> _Exercise brief_: Which lines of the entries below run from the one holding "match xlOf l a with" to the one holding "flat n, dom", inclusive? Set down exactly those lines and no others.

Collected data entries

------------------------------------------------------------------------

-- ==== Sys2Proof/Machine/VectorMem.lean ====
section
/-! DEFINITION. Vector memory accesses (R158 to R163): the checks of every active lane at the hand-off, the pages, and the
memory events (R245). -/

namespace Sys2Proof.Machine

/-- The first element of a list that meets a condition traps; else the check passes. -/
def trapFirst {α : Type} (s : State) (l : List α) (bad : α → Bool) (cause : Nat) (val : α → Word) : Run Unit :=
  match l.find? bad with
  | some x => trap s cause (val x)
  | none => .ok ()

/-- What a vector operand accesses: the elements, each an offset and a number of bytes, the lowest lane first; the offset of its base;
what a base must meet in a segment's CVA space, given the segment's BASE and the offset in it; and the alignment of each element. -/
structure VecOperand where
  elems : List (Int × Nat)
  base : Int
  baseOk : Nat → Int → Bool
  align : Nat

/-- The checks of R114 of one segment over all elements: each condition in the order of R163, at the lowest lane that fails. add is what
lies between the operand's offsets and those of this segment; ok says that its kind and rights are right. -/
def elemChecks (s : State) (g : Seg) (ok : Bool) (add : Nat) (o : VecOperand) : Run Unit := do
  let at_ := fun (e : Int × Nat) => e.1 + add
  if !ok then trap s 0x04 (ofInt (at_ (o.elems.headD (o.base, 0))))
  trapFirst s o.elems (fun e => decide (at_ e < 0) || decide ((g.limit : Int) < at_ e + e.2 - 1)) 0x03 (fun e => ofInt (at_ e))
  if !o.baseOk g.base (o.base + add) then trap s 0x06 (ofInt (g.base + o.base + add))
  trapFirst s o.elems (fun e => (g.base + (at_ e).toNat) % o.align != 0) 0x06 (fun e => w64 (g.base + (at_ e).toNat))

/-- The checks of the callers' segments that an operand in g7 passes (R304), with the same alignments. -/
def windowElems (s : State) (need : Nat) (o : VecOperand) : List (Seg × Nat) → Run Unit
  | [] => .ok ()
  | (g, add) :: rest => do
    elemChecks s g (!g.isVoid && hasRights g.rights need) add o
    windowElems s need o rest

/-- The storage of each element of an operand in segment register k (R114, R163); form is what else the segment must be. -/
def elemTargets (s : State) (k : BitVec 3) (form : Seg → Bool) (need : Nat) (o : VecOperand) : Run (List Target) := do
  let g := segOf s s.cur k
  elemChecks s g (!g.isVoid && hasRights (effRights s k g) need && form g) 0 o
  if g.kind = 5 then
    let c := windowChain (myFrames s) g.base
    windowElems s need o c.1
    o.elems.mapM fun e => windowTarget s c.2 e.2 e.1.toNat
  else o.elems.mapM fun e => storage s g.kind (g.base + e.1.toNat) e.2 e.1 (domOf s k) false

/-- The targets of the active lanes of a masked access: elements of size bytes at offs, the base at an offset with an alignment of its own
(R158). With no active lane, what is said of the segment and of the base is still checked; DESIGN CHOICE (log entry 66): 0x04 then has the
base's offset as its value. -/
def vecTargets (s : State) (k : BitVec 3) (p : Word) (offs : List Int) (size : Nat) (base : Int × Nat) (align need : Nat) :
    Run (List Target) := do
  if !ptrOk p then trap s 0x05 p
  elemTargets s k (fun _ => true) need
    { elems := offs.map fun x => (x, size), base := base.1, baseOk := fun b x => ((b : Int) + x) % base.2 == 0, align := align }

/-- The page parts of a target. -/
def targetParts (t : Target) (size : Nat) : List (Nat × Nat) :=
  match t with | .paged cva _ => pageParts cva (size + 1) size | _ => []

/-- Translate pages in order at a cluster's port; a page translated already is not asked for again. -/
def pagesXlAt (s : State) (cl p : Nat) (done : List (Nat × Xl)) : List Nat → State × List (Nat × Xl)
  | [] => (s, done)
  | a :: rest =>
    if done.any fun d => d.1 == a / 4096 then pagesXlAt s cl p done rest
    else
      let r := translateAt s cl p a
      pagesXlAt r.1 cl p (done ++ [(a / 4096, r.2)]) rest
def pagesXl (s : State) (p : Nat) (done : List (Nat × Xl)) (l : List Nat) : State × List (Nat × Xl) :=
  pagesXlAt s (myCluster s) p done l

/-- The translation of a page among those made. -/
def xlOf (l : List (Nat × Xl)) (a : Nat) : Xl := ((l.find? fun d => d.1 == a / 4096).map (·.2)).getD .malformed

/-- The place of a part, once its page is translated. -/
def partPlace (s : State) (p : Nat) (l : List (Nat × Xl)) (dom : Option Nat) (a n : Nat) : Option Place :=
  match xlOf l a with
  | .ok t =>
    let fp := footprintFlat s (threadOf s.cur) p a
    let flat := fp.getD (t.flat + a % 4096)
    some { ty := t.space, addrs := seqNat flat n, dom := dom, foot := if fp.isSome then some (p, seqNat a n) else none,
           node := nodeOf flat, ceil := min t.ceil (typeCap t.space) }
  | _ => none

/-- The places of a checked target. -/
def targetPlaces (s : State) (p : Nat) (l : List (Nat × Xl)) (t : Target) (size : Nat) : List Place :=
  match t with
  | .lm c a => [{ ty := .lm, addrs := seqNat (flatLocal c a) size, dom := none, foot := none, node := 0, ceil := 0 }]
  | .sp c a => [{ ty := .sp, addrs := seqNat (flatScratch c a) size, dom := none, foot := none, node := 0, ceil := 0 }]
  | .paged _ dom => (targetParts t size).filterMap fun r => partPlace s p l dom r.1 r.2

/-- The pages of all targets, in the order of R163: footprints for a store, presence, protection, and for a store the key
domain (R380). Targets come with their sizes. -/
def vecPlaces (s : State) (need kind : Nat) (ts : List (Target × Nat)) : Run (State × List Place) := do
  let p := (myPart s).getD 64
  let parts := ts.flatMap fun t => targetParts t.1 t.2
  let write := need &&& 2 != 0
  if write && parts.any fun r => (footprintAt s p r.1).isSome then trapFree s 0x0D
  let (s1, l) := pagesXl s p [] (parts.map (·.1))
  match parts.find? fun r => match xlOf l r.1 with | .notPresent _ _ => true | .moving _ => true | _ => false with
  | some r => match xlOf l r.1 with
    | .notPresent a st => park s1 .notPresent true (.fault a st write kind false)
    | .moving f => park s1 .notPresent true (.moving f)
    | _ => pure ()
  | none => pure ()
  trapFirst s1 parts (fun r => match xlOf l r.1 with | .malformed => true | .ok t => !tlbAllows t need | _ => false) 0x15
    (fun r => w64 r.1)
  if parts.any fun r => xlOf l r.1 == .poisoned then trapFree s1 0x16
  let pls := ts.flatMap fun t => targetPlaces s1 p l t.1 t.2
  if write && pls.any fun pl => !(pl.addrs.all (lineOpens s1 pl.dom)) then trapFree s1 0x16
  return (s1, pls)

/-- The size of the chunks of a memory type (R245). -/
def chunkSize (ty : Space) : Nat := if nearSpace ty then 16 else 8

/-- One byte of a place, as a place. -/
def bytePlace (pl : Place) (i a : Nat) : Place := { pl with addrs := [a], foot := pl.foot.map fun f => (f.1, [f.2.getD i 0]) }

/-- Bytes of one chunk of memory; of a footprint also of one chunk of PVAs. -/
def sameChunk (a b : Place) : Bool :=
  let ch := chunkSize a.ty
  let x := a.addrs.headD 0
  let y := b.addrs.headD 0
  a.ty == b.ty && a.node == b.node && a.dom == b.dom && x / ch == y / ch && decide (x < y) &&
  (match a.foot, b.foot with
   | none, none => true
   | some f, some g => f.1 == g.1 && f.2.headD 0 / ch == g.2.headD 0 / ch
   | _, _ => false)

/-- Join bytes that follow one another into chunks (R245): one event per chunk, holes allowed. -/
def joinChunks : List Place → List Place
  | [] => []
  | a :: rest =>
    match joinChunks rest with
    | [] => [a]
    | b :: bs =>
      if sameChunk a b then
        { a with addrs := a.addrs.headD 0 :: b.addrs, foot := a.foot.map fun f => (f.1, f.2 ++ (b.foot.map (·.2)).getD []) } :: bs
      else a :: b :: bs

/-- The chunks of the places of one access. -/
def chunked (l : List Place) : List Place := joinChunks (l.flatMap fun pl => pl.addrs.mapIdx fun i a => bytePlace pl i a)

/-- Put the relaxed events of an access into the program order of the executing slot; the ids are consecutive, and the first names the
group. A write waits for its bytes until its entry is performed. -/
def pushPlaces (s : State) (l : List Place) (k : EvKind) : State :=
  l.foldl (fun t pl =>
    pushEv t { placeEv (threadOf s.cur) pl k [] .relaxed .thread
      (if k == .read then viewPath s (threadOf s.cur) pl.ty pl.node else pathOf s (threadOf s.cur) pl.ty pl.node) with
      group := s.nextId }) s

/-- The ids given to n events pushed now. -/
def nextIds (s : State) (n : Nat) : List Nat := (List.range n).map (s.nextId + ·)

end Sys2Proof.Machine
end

------------------------------------------------------------------------

> _Response to the task_:
  match xlOf l a with
  | .ok t =>
    let fp := footprintFlat s (threadOf s.cur) p a
    let flat := fp.getD (t.flat + a % 4096)
    some { ty := t.space, addrs := seqNat flat n, dom := dom, foot := if fp.isSome then some (p, seqNat a n) else none,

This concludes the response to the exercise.